Our parsing approach aims to maximise the amount of infomation extracted from the logs themselves, as well as expose managers and employees to meta aspects like the sentiment of language used by individuals, changes in performance over time and themes that might cut across entire sectors of the workforce. Bringing together this information without drowning anyone in it is a key step towards an improved performance appraisal system.

Report Summarization

Text summarization comes in 2 forms: Exctractive and Abstractive. Extractive summarization involves selecting a few key sentences or phrases from a long text, to produce a shorter summary, while leaving the rest of the information out. Abstractive summarization involves synthesizing a summary similar to an abstract, constructed of different sentences or phrases than appear in the long text being summarized. This method often involves combining dsentences that have redundant information, and skipping details that aren't key to the overall message of the text. For this project, we perform Abstractive Summarization on synthetically generated Employee Performance Reports, as part of a tool that is aimed at helping companies, supervisors, and their employees understand key performance metrics at a glance.

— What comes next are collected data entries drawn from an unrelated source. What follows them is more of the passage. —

-- ==== Sys2Proof/Word.lean ====
section
/-! DEFINITION. The word types of the block (00_scope.md R7, R10). -/

namespace Sys2Proof

/-- `DATA_W` = 32 bits: the input payload, `val` and `mag` (R7). -/
abbrev Word := BitVec 32

/-- `BYTE_W` = 8 bits: the output payload (R7). -/
abbrev Byte := BitVec 8

/-- `DIGIT_W` = 4 bits: one slot of the digit buffer (R7, R21). -/
abbrev Slot := BitVec 4

/-- `IDX_W` = 4 bits: `count` and `cursor` (R7). -/
abbrev Index := BitVec 4

/-- `STATE_W` = 3 bits: the `state` register (R7, R56). -/
abbrev StateCode := BitVec 3

/-- The 8-bit step selector `sel` (R57, R60). -/
abbrev Selector := BitVec 8

end Sys2Proof
end

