-- ==== Sys2Proof/Machine/Acceptor.lean ====
section
/-! DEFINITION. The input acceptor: IDLE_WAIT and ACCEPT (40_input_acceptor.md). -/

namespace Sys2Proof.Machine

/-- IDLE_WAIT (R76): no register changes. -/
def execIdleWait (s : State) : Host.Outcome State Fault Refusal :=
  .next s

/-- ACCEPT (R77): takes `in_data`, its sign and its magnitude; an input transaction. `cursor` and `buf` unchanged. -/
def execAccept (s : State) : Host.Outcome State Fault Refusal :=
  let w := (pinsNow s).inData
  .next (goto .conv { recv s with val := w, sign := signOf w, mag := abs32 w, count := 0#4 })

end Sys2Proof.Machine
end

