-- ==== Sys2Proof/Machine/Dispatch.lean ====
section
/-! DEFINITION. The operation table: one arm per operation of 30_encoding.md R62. -/

namespace Sys2Proof.Machine

def exec (i : Instr) (s : State) : Host.Outcome State Fault Refusal :=
  match i with
  | .reset => Sys2Proof.Machine.execReset s
  | .idleWait => Sys2Proof.Machine.execIdleWait s
  | .accept => Sys2Proof.Machine.execAccept s
  | .convStep => Sys2Proof.Machine.execConvStep s
  | .convLast => Sys2Proof.Machine.execConvLast s
  | .leadHold => Sys2Proof.Machine.execLeadHold s
  | .leadSend => Sys2Proof.Machine.execLeadSend s
  | .digitHold => Sys2Proof.Machine.execDigitHold s
  | .digitSend => Sys2Proof.Machine.execDigitSend s
  | .digitLast => Sys2Proof.Machine.execDigitLast s
  | .trailHold => Sys2Proof.Machine.execTrailHold s
  | .trailSend => Sys2Proof.Machine.execTrailSend s

end Sys2Proof.Machine
end

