-- ==== Sys2Proof/Machine/Run.lean ====
section
/-! DEFINITION. Runs (43_frame_contract.md section 2): `n` ticks, the operations and selectors they produce
(30_encoding.md R71, R72), and a trace row. -/

namespace Sys2Proof.Machine

/-- `n` ticks from `s`. -/
def run : Nat → State → Host.Outcome State Fault Refusal
  | 0, s => .next s
  | n + 1, s =>
    match step s with
    | .next t    => run n t
    | .fault r   => .fault r
    | .refused r => .refused r

/-- The operations of the next `n` ticks, in order, up to a refusal (R71). -/
def operations : Nat → State → List Instr
  | 0, _ => []
  | n + 1, s =>
    match operation s, step s with
    | .ok i, .next t => i :: operations n t
    | _, _           => []

/-- "The encoding of a program is the column of `sel` values" of its run (R72). -/
def selectors : Nat → State → List Selector
  | 0, _ => []
  | n + 1, s =>
    match step s with
    | .next t    => selector s :: selectors n t
    | .fault _   => []
    | .refused _ => []

/-- One row of a trace (R72). -/
structure TraceRow where
  tick      : Nat
  pins      : Pins
  pre       : Option Phase
  inReady   : Option Bool
  outValid  : Option Bool
  outData   : Option Byte
  sel       : Selector
  operation : Except DecodeError Instr
  post      : State
deriving DecidableEq, Repr

/-- The trace row of the next tick (R72), where the tick has a next state. -/
def traceRow (s : State) : Option TraceRow :=
  match step s with
  | .next t    => some ⟨s.tick, pinsNow s, phase? s, inReady s, outValid s, outData s, selector s, operation s, t⟩
  | .fault _   => none
  | .refused _ => none

end Sys2Proof.Machine
end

The Kibana Dashboard 'Report Summaries' were generated using a well-established Natural Language Processing Text-to-Text Transformer model, T5, that was trained on common crawl data. The summaries are generated via the pre-trained T5 model, which we modified to operate on nested batches of report data, allowing us to summarize reports chronilogically, based on when they were generated.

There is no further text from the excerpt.